A gerente executiva de Equidade Racial, Jadiele Cristina Berto da Silva, representante da Secretaria de Estado da Mulher e da Diversidade Humana, também reforçou o caráter de resistência e de contribuição social da Jurema Sagrada. “A Jurema Sagrada está compreendida dentro de uma categoria do governo federal enquanto comunidade tradicional. A partir disso, já se reconhece a potência dessa expressão religiosa, dessa coletividade, na sua produção material e imaterial. Caminhando nesse sentido, oficializar a Jurema Sagrada enquanto patrimônio imaterial da sociedade é deixar registrada a resistência dessa expressão religiosa frente aos diversos tipos de apagamento, silenciamento e opressão histórica sofrida”, defendeu.
Já o professor da UFPB, Stênio Costa, que na ocasião também representou o Ministério da Cultura, ressaltou a dimensão cultural mais ampla do pedido de registro da Jurema Sagrada como patrimônio imaterial. “Hoje é um dia muito especial para a cultura paraibana e para as comunidades dos povos de terreiro. O movimento social que entrega o pedido de registro da Jurema Sagrada como patrimônio cultural é uma demanda antiga, que não se restringe à manifestação religiosa em si, mas abrange outras práticas culturais relacionadas, como cocos de roda, cirandas, modos de preparar alimentos, proteção ao meio ambiente e justiça climática. O registro é, portanto, um reconhecimento de uma cultura religiosa que é fundamental para a preservação do meio ambiente, das tradições e da posteridade daquilo que a gente tem pra apresentar às próximas gerações”.

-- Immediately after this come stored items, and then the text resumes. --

-- ==== Sys2Proof/Machine/Operands.lean ====
section
/-! DEFINITION. The bodies of host packets: the arguments a command body carries (R167, R168 Table
10-3) and the bodies of responses (R161, R168, R169). A body that does not give the arguments of
its command answers none, and the owner refuses it BAD_ARGUMENT. -/

namespace Sys2Proof.Machine

/-! ### Arguments -/

/-- A value in a range, both ends included. -/
def inRange (lo hi n : Nat) : Bool := decide (lo ≤ n) && decide (n ≤ hi)

/-- ATTACH: the lapse time, 0 or 50-60000 (R159). -/
def lapseArg : List Byte → Option Nat
  | [h, l] => if ofWord h l = 0 ∨ inRange 50 60000 (ofWord h l) then some (ofWord h l) else none
  | _ => none

/-- A body of no bytes. -/
def noArg : List Byte → Bool
  | [] => true
  | _ => false

/-- A station address, 1-126 (R2). -/
def stationArg : List Byte → Option Nat
  | [x] => if inRange 1 126 x.toNat then some x.toNat else none
  | _ => none

/-- ENROLL: address and poll enabled (R3). -/
def enrollArgs : List Byte → Option (Nat × Bool)
  | [x, v] => if inRange 1 126 x.toNat then (ofFlag v).map (x.toNat, ·) else none
  | _ => none

/-- SET_STATION: the address, and the poll-enabled byte as it stands, which is tested after the
address check (R4). DESIGN CHOICE, log entry 15: R4 tests the arguments before and after
UNKNOWN_STATION, and R155 and R167 do not say at which of the two a body of the wrong length is
refused; it is refused here, at the first. -/
def setStationArgs : List Byte → Option (Nat × Byte)
  | [x, v] => if inRange 1 126 x.toNat then some (x.toNat, v) else none
  | _ => none

/-- A claim target, 0-126 (R22). -/
def targetArg : List Byte → Option Nat
  | [t] => if inRange 0 126 t.toNat then some t.toNat else none
  | _ => none

/-- RENEW: target and duration (R29). -/
def renewArgs : List Byte → Option (Nat × Nat)
  | [t, h, l] =>
    if inRange 0 126 t.toNat && inRange 1 60000 (ofWord h l) then some (t.toNat, ofWord h l)
    else none
  | _ => none

/-- CLAIM: target, duration and wait flag (R24). -/
def claimArgs : List Byte → Option (Nat × Nat × Bool)
  | [t, h, l, w] =>
    if inRange 0 126 t.toNat && inRange 1 60000 (ofWord h l) then
      (ofFlag w).map (t.toNat, ofWord h l, ·)
    else none
  | _ => none

/-- The payload length suits the kind (R46). -/
def RequestKind.allowsLength (k : RequestKind) (n : Nat) : Bool :=
  match k with
  | .send | .broadcast => inRange 1 32 n
  | .fetch => inRange 0 8 n
  | .probe => n == 0

/-- The station suits the kind: 0 for BROADCAST, 1-126 for the other kinds (R46). -/
def RequestKind.allowsStation (k : RequestKind) (a : Nat) : Bool :=
  match k with
  | .broadcast => a == 0
  | .send | .fetch | .probe => inRange 1 126 a

/-- The retry budget of its byte: absent for 0xFF, and otherwise 0-7 (R46, R168). The outer none is
a byte out of range. -/
def retryArg (x : Byte) : Option (Option Nat) :=
  if x = 0xFF#8 then some none
  else if inRange 0 7 x.toNat then some (some x.toNat)
  else none

/-- The reply limit of its byte: examined for FETCH alone, and recorded as absent for the other
kinds (R46). The outer none is a byte out of range. -/
def replyLimitArg (k : RequestKind) (x : Byte) : Option (Option Nat) :=
  match k with
  | .fetch => if inRange 0 32 x.toNat then some (some x.toNat) else none
  | .send | .probe | .broadcast => some none

/-- SUBMIT: the request its body asks for, with the fields set as Table 3-1 gives at SUBMIT (R46,
R168). -/
def submitArgs : List Byte → Option Request
  | tag :: kind :: station :: urgent :: retry :: limit :: payload =>
    match RequestKind.ofCode kind, ofFlag urgent, retryArg retry with
    | some k, some u, some budget =>
      match replyLimitArg k limit with
      | some lim =>
        if k.allowsLength payload.length && k.allowsStation station.toNat then
          some
            { tag := tag.toNat, kind := k, station := station.toNat, urgent := u
              retryBudget := budget, replyLimit := lim, payload := payload, attempts := 0
              cancelRequested := false, lastFault := none, nakReason := none
              replyPayload := none }
        else none
      | none => none
    | _, _, _ => none
  | _ => none

/-- CANCEL: the tag (R52). -/
def tagArg : List Byte → Option Nat
  | [t] => some t.toNat
  | _ => none

/-- SET_POLL: the mode (R75). -/
def modeArg : List Byte → Option PollMode
  | [m] => PollMode.ofCode m
  | _ => none

/-- Every field of the configuration is in its range (Table 6-1). -/
def LineConfig.inRanges (c : LineConfig) : Bool :=
  inRange 0 7 c.rateCode && inRange 1 63 c.turnaround && inRange 11 4095 c.replyWindow &&
    inRange 11 255 c.charGapLimit && inRange 11 255 c.interFrameGap &&
    inRange 0 7 c.retryBudget && inRange 2 15 c.offlineThreshold && inRange 1 8 c.pollShare

/-- SET_LINE: the configuration block (R168), every field in its range (R119). -/
def configArg : List Byte → Option LineConfig
  | [rate, turn, wh, wl, limit, gap, retry, threshold, share] =>
    let c : LineConfig :=
      { rateCode := rate.toNat, turnaround := turn.toNat, replyWindow := ofWord wh wl
        charGapLimit := limit.toNat, interFrameGap := gap.toNat, retryBudget := retry.toNat
        offlineThreshold := threshold.toNat, pollShare := share.toNat }
    if c.inRanges then some c else none
  | _ => none

/-! ### Response bodies -/

/-- The configuration block, nine bytes (R168). -/
def LineConfig.bytes (c : LineConfig) : List Byte :=
  [byteOf c.rateCode, byteOf c.turnaround] ++ wordOf c.replyWindow ++
    [byteOf c.charGapLimit, byteOf c.interFrameGap, byteOf c.retryBudget,
      byteOf c.offlineThreshold, byteOf c.pollShare]

/-- The line counters in the order of a LINE_STATUS response (Table 10-3). -/
def LineCounters.bytes (k : LineCounters) : List Byte :=
  wordOf k.framesSent ++ wordOf k.repliesValid ++ wordOf k.repliesBad ++ wordOf k.strayHeads ++
    wordOf k.unsolicited ++ wordOf k.cuts

/-- The staged flag and the nine staged bytes, all 0x00 when no set is staged (R168). -/
def stagedBytes : Option LineConfig → List Byte
  | some c => 0x01#8 :: c.bytes
  | none => List.replicate 10 0x00#8

/-- The PORT_STATUS response (R161). -/
def State.portStatusBody (s : State) (p : Port) : List Byte :=
  let r := s.records.get p
  let q := s.queues.get p
  [r.session.code, byteOf r.number] ++ wordOf r.lapseTime ++ [r.cause.code] ++
    wordOf r.fragments ++
    [byteOf q.notices.length, byteOf q.reserved, byteOf (s.slotsOwned p),
      byteOf (s.claimsHeld p), byteOf (s.claimsWaited p), byteOf q.missed]

/-- The STATION_STATUS response (R19, Table 10-3). -/
def StationEntry.statusBody (e : StationEntry) : List Byte :=
  [byteOf e.address, e.state.code, byteOf e.miss, flagByte e.synchronised, flagByte e.sendBit,
    flagByte e.reportBit, flagByte e.pollEnabled, byteOf e.subscribers.length] ++
    e.subscribers.flatMap (fun r => [portByte r.port, flagByte r.gap]) ++
    wordOf e.exchangesOk ++ wordOf e.totalMisses ++ wordOf e.noisyFrames ++
    wordOf e.lostReports ++ wordOf e.deferredReports

/-- The CLAIM_STATUS response (R31, Table 10-3): holder none, time 0 and no waiters where the target
has no record. -/
def claimStatusBody : Option ClaimRecord → List Byte
  | some c =>
    [portByte c.holder] ++ wordOf c.remaining ++ [byteOf c.waiters.length] ++
      c.waiters.map (fun w => portByte w.port)
  | none => [0xFF#8] ++ wordOf 0 ++ [0x00#8]

/-- The LINE_STATUS response (R77, Table 10-3). -/
def State.lineStatusBody (s : State) : List Byte :=
  let d := s.scheduler
  [d.line.code, d.mode.code, optionalByte (d.requester.map portByte), byteOf d.cursor,
    byteOf d.visits, byteOf d.credit, portByte d.pointer] ++ d.busy.bytes ++
    s.engine.counters.bytes ++ s.engine.active.bytes ++ stagedBytes s.engine.staged

/-- The kind code of a notice (Table 10-5). -/
def Notice.kindCode : Notice → Byte
  | .completion _ => 0x01#8
  | .claimGranted _ _ => 0x02#8
  | .claimExpired _ => 0x03#8
  | .report _ => 0x04#8
  | .stationState _ _ _ _ => 0x05#8
  | .lineState _ _ => 0x06#8
  | .sweepDone _ => 0x07#8

/-- The reply payload of a COMPLETION: its length byte, 0xFF where it is absent, and its bytes
(R169). -/
def replyPayloadBytes : Option (List Byte) → List Byte
  | none => [0xFF#8]
  | some bytes => byteOf bytes.length :: bytes

/-- The contents of a notice as NEXT_EVENT returns them, with the payload read from its buffer for a
REPORT (Table 10-5). -/
def Notice.contents (payload : List Byte) : Notice → List Byte
  | .completion c =>
    [byteOf c.tag, byteOf c.slot, c.kind.code, byteOf c.station, c.status.code,
      byteOf c.attempts, optionalByte (c.nakReason.map byteOf), faultByte c.lastFault,
      optionalByte (c.stateAfter.map StationState.code)] ++ replyPayloadBytes c.replyPayload
  | .claimGranted t d => byteOf t :: wordOf d
  | .claimExpired t => [byteOf t]
  | .report r => [byteOf r.station, byteOf r.buffer, byteOf r.length, r.flags] ++ payload
  | .stationState a old new miss => [byteOf a, old.code, new.code, byteOf miss]
  | .lineState new cause => [new.code, cause.code]
  | .sweepDone visits => [byteOf visits]

/-! ### The bytes on SDO (R156) -/

/-- The response packet: start byte 0xA7, status, length, body, check (Table 10-2). -/
def Response.packet (r : Response) : List Byte :=
  let front := [0xA7#8, r.status.code, byteOf r.body.length] ++ r.body
  front ++ [packetCheck front]

/-- The number of wait bytes before a response: 1 to 8, so one at least and no more than eight
(R156). -/
abbrev waitBytes (waits : Fin 8) : Nat := waits.val + 1

/-- The byte on SDO at the `n`th byte clocked after the packet became complete: wait bytes 0xEE, then
the response packet, then 0x00 (R156). Which of the eight numbers of wait bytes a response has is a
parameter of the view (log entry 6). -/
def Response.sdoByte (r : Response) (waits : Fin 8) (n : Nat) : Byte :=
  if n < waitBytes waits then 0xEE#8 else r.packet.getD (n - waitBytes waits) 0x00#8

/-- What SDO carries at the `n`th byte clocked in the present phase of the exchange: none is high
impedance (R152, R153, R156, R166). In the receiving phase every byte is a wait byte. -/
def Window.sdo (w : Window) (waits : Fin 8) (n : Nat) : Option Byte :=
  match w with
  | .closed | .ignored => none
  | .receiving => some 0xEE#8
  | .answered r => some (r.sdoByte waits n)

/-- The level of SDO at the `n`th bit clocked in the present phase: each byte most significant bit
first (R152). -/
def Window.sdoBit (w : Window) (waits : Fin 8) (n : Nat) : Option Bool :=
  (w.sdo waits (n / 8)).map (fun b => b.getMsbD (n % 8))

end Sys2Proof.Machine
end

A ialorixá Mãe Renilda destacou a importância da união entre Estado e comunidade. “Esse evento vem trazer uma reafirmação da nossa luta, da nossa importância nesse espaço, de poder da nossa Jurema Sagrada. A maior importância é termos justamente o poder público junto conosco, para nos acolher e fortalecer essa luta que é tão grande com respeito à nossa Jurema Sagrada”.
Curta-metragem
Durante a solenidade, o cineasta e praticante da Jurema, Thiago Costa, apresentou seu filme que retrata o cotidiano da Jurema Sagrada e explicou que a obra foi uma forma de contribuir artisticamente e dar visibilidade sobre a importância do culto no contexto nacional. “O evento de hoje tem uma importância fundamental na legitimação e na luta dos povos de terreiro e, sobretudo, da Jurema Sagrada, na contribuição de nossos direitos e nossas necessidades para levar adiante a fundamentação da Jurema como patrimônio imaterial, que é uma religião indígena muito importante para o povo paraibano”.

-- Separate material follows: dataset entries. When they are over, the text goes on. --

-- ==== Sys2Proof/Machine/ClaimCommands.lean ====
section
/-! DEFINITION. CLAIM, RENEW, RELEASE, CLAIM_STATUS and the expiry of a claim (chapter 2). -/

namespace Sys2Proof.Machine

/-- The most records the Claim Table holds (R22). -/
def claimCapacity : Nat := 16

/-- The most entries of a wait list (R22). -/
def waitCapacity : Nat := 3

/-- A claim on a target without a record (R25). -/
def grantClaim (p : Port) (target duration : Nat) : Effect := fun s =>
  if claimCapacity ≤ s.claims.length then (s, reply .claimTableFull)
  else if !(s.queues.get p).grants 1 then (s, reply .noRoom)
  else
    (((s.putClaim
          { target := target, holder := p, remaining := duration, waiters := [] }).claimSet
        target).onQueue p (·.take 1),
      reply .ok)

/-- A claim on a target that another port holds (R26). -/
def waitForClaim (p : Port) (c : ClaimRecord) (duration : Nat) (wait : Bool) : Effect := fun s =>
  if !wait then (s, reply .claimed)
  else if waitCapacity ≤ c.waiters.length then (s, reply .claimed)
  else if !(s.queues.get p).grants 2 then (s, reply .noRoom)
  else
    ((s.putClaim { c with waiters := c.waiters ++ [⟨p, duration⟩] }).onQueue p (·.take 2),
      ⟨.queued, [byteOf (c.waiters.length + 1)]⟩)

/-- CLAIM (R24 to R26). -/
def claimEffect (p : Port) (body : List Byte) : Effect := fun s =>
  match claimArgs body with
  | none => (s, reply .badArgument)
  | some (target, duration, wait) =>
    if target ≠ 0 ∧ s.station? target = none then (s, reply .unknownStation)
    else
      match s.claim? target with
      | none => grantClaim p target duration s
      | some c =>
        if c.holder = p then (s, reply .alreadyHeld)
        else if c.waiters.any (fun w => decide (w.port = p)) then (s, reply .alreadyWaiting)
        else waitForClaim p c duration wait s

def execClaim (p : Port) (body : List Byte) (s : State) : Host.Outcome State Fault Refusal :=
  .next (s.takePacket p (attachedOnly p (claimEffect p body)))

/-- The record of a target, where the port is its holder (R29, R30). -/
def State.heldBy? (s : State) (p : Port) (target : Nat) : Option ClaimRecord :=
  (s.claim? target).filter (fun c => decide (c.holder = p))

/-- A claim renewed (R29): its remaining time becomes the duration and counts from the next tick. A tick
in progress therefore leaves it out. Before the tick has begun R34 and R23 differ on one RENEW, to 1 ms
in the last millisecond of the record: met by the RENEW, the coming tick brings no expiry, and counted
from it, the time ends there; which it is is a free value. DESIGN CHOICE, log entry 3: a RENEW that meets
the tick begins it, so the tick leaves out what is set after that RENEW too. -/
def State.renewClaim (s : State) (c : ClaimRecord) (duration : Nat) : State :=
  let t := s.putClaim { c with remaining := duration }
  if s.ticked.begun then t.reachClaim c.target
  else if c.remaining ≤ 1 ∧ duration ≤ 1 then
    let u := t.withPicks (s.picks + 1)
    if Config.renewMeetsTick s.picks then u.reachClaim c.target else u
  else t

/-- RENEW (R29, R34). -/
def renewEffect (p : Port) (body : List Byte) : Effect := fun s =>
  match renewArgs body with
  | none => (s, reply .badArgument)
  | some (target, duration) =>
    match s.heldBy? p target with
    | none => (s, reply .notHolder)
    | some c => (s.renewClaim c duration, reply .ok)

def execRenew (p : Port) (body : List Byte) (s : State) : Host.Outcome State Fault Refusal :=
  .next (s.takePacket p (attachedOnly p (renewEffect p body)))

/-- RELEASE (R30, R33). -/
def releaseEffect (p : Port) (body : List Byte) : Effect := fun s =>
  match targetArg body with
  | none => (s, reply .badArgument)
  | some target =>
    match s.heldBy? p target with
    | none => (s, reply .notHolder)
    | some _ => ((s.onQueue p (·.release 1)).holderLeaves target, reply .ok)

def execRelease (p : Port) (body : List Byte) (s : State) : Host.Outcome State Fault Refusal :=
  .next (s.takePacket p (attachedOnly p (releaseEffect p body)))

/-- CLAIM_STATUS (R31). -/
def claimStatusEffect (body : List Byte) : Effect := fun s =>
  match targetArg body with
  | none => (s, reply .badArgument)
  | some target => (s, okWith (claimStatusBody (s.claim? target)))

def execClaimStatus (p : Port) (body : List Byte) (s : State) :
    Host.Outcome State Fault Refusal :=
  .next (s.takePacket p (attachedOnly p (claimStatusEffect body)))

/-- CLAIM_EXPIRY (R23, R32): the tick reaches this record ahead of the others. Its last millisecond
is counted down and it expires in this happening, and the row TIMEBASE_TICK that ends the tick leaves
the target out. A target with no record in its last millisecond, or one that the tick in progress has
reached already, has no expiry (log entries 3 and 7). -/
def execClaimExpiry (target : Nat) (s : State) : Host.Outcome State Fault Refusal :=
  match s.claim? target with
  | none => .next s
  | some c =>
    if c.remaining ≤ 1 ∧ target ∉ s.ticked.claims then
      .next ((s.reachClaim target).expire target)
    else .next s

end Sys2Proof.Machine
end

O representante da Arquidiocese da Paraíba, Pe. Euclides Franklin Marinho Rodrigues, destacou que a fé professada por cada um deve unir e não dividir.

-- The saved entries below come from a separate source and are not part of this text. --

-- ==== Sys2Proof/Machine/RequestCommands.lean ====
section
/-! DEFINITION. SUBMIT and CANCEL (chapter 3). -/

namespace Sys2Proof.Machine

/-- The most slots a port owns (R41). -/
def slotQuota : Nat := 12

/-- The DUPLICATE_TAG answer: the slot that holds the tag and its state (R47, Table 10-1). -/
def State.duplicateTag (s : State) (i : Nat) : Response :=
  ⟨.duplicateTag,
    [byteOf i,
      match s.slot i with
      | .active _ _ => 0x02#8
      | .free | .pending _ _ | .orphaned _ => 0x01#8]⟩

/-- A request that passed every check fills a slot (R44, R48). -/
def State.fillSlot (s : State) (p : Port) (i : Nat) (r : Request) : State :=
  ((s.setSlot i (.pending p r)).onList p (s.place i r.urgent)).onQueue p (·.take 1)

/-- SUBMIT (R46 to R48): the checks in their order, then the lowest FREE slot, then a selection
where the line is free (R66). -/
def submitEffect (p : Port) (body : List Byte) : Effect := fun s =>
  match submitArgs body with
  | none => (s, reply .badArgument)
  | some r =>
    match s.tagged? p r.tag with
    | some i => (s, s.duplicateTag i)
    | none =>
      if r.kind ≠ .broadcast ∧ s.station? r.station = none then (s, reply .unknownStation)
      else if slotQuota ≤ s.slotsOwned p then (s, reply .quota)
      else if !(s.queues.get p).grants 1 then (s, reply .noRoom)
      else
        match s.freeSlot? with
        | none => (s, reply .tableFull)
        | some i => ((s.fillSlot p i r).select, okWith [byteOf i])

def execSubmit (p : Port) (body : List Byte) (s : State) : Host.Outcome State Fault Refusal :=
  .next (s.takePacket p (attachedOnly p (submitEffect p body)))

/-- CANCEL (R52 to R54). -/
def cancelEffect (p : Port) (body : List Byte) : Effect := fun s =>
  match tagArg body with
  | none => (s, reply .badArgument)
  | some tag =>
    match s.tagged? p tag with
    | none => (s, reply .notFound)
    | some i =>
      match s.slot i with
      | .pending _ _ => ((s.unlist p i).endRequest i .cancelled, reply .ok)
      | .active _ _ => (s.writeSlot i (fun r => { r with cancelRequested := true }), reply .ok)
      | .free | .orphaned _ => (s, reply .notFound)

def execCancel (p : Port) (body : List Byte) (s : State) : Host.Outcome State Fault Refusal :=
  .next (s.takePacket p (attachedOnly p (cancelEffect p body)))

end Sys2Proof.Machine
end

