/-- The end of an exchange: the engine enters GAP, and the Transaction Unit, where it holds a
transaction, judges the result in the same happening. It sends the one report to the directory, then
a REPORT reply to the Report Store, then writes the slot's fields, and then decides: a join probe
that succeeded waits for its main frame; a visit ends; an orphan ends with no COMPLETION; an ACTIVE
request ends OK, REFUSED or REPLY_TOO_LONG, and after a failure CANCELLED where cancel was
requested, NO_REPLY or BAD_REPLY where its station is OFFLINE or its budget is spent, and otherwise
waits for its next attempt. The end of a transaction empties the record and stops a DRAINING line
(R51, R63, R84, R92 to R101, R115). -/
def Obligations.ExchangesEndInTheGap : Prop :=
  (∀ (s : State) (result : ExchangeResult),
    (s.transaction = none →
      s.endExchange result = { s with engine := s.engine.inGap }) ∧
    ∀ t : Transaction, s.transaction = some t →
      s.endExchange result =
        ({ s with engine := s.engine.inGap }).handResult t
          (s.engine.exchange.any Frame.sBit) result) ∧
  ∀ (s : State) (t : Transaction) (sBit : Bool) (result : ExchangeResult) (limit : Nat)
      (j : Judgement) (told : State),
    j = judge (if t.phase = .joinProbe then .probe else t.main) sBit limit result →
    told =
      (match j.store with
      | none => s.applyReport t.station j.report
      | some (bit, payload, noise) =>
        (s.applyReport t.station j.report).judgeReport t.station bit payload noise) →
    (t.source = .visit → limit = 0 →
      s.handResult t sBit result =
        if t.phase = .joinProbe ∧ j.verdict = .success then
          { told with transaction := some { t with phase := .awaitMain } }
        else told.transactionOver) ∧
    ∀ (i : Nat) (r r' : Request), t.source = .request i → i < s.slots.length →
      limit = r.replyLimit.getD 0 →
      r' =
        { r with
          replyPayload := if j.reply = none then r.replyPayload else j.reply
          lastFault :=
            match j.verdict with
            | .failure f => some f
            | _ => r.lastFault
          nakReason :=
            match j.verdict with
            | .refused reason => some reason
            | _ => r.nakReason } →
      (s.slots.getD i .free = .orphaned r →
        s.handResult t sBit result =
          if t.phase = .joinProbe ∧ j.verdict = .success then
            { told with
              slots := told.slots.set i (.orphaned r')
              transaction := some { t with phase := .awaitMain } }
          else ({ told with slots := told.slots.set i .free }).transactionOver) ∧
      ∀ (p : Port) (written : State), s.slots.getD i .free = .active p r →
        written = { told with slots := told.slots.set i (.active p r') } →
        s.handResult t sBit result =
          if t.phase = .joinProbe ∧ j.verdict = .success then
            { written with transaction := some { t with phase := .awaitMain } }
          else
            match j.verdict with
            | .success => (written.endRequest i .ok).transactionOver
            | .refused _ => (written.endRequest i .refused).transactionOver
            | .tooLong => (written.endRequest i .replyTooLong).transactionOver
            | .failure f =>
              if r.cancelRequested = true then (written.endRequest i .cancelled).transactionOver
              else if (∃ e, told.station? r.station = some e ∧ e.state = .offline) ∨
                  1 + r.retryBudget.getD 0 ≤ r.attempts then
                (written.endRequest i
                  (if f = .noReply ∨ f = .strayOnly then .noReply
                  else .badReply)).transactionOver
              else { written with transaction := some { t with phase := .awaitRetry } }

/-- A character in LISTENING that the receiver was on for: one with mark bit 0 or a framing error is
ignored; a head from the exchange's station opens an assembly; any other head is a stray, counted.
Where the window ended while the character was being received, one that opens no assembly ends the
exchange (R109, R110). -/
def Obligations.ListeningTakesHeadsAlone : Prop :=
  ∀ (samples : CharSamples) (c : Character) (f : Frame) (s : State),
    s.engine.phase = .listening → s.engine.assembly = [] → s.engine.cutAcross = false →
    s.engine.exchange = some f → samples.character = some c →
    exec (.characterInListening samples) s =
      .next
        (let ignored : State := { s with engine := { s.engine with receiving := none } }
        let stray : State :=
          { s with
            engine :=
              { s.engine with
                receiving := none, strays := true
                counters :=
                  { s.engine.counters with
                    strayHeads := min 65535 (s.engine.counters.strayHeads + 1) } } }
        if c.mark = false ∨ c.framing = true then
          if s.engine.windowOpen = true then ignored
          else ignored.endExchange (if s.engine.strays then .stray else .silent)
        else if c.data.getLsbD 7 = true ∧ c.data.toNat % 128 = f.address then
          { s with
            engine := { s.engine with phase := .receiving, receiving := none, assembly := [c] } }
        else if s.engine.windowOpen = true then stray
        else stray.endExchange .stray)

Alhandra: guardiã da tradição da Jurema Sagrada
O município do Litoral sul da Paraíba consolidou-se como o "berço da Jurema Sagrada". A Jurema Sagrada, uma das mais antigas expressões religiosas de matriz indígena do Brasil, é uma tradição religiosa do Nordeste brasileiro. O culto surgiu como uma forma de religiosidade própria, ligada aos povos indígenas como os Tabajara, Canindé, Xucurú e Kariri. Baseia-se no uso ritual da jurema-preta (Mimosa tenuiflora), árvore nativa que dá origem à bebida considerada meio de contato com os Encantados, entidades espirituais da tradição. Presente em rituais com cânticos, danças e tambores, a Jurema Sagrada é reconhecida como expressão de resistência, ancestralidade e identidade cultural nordestina.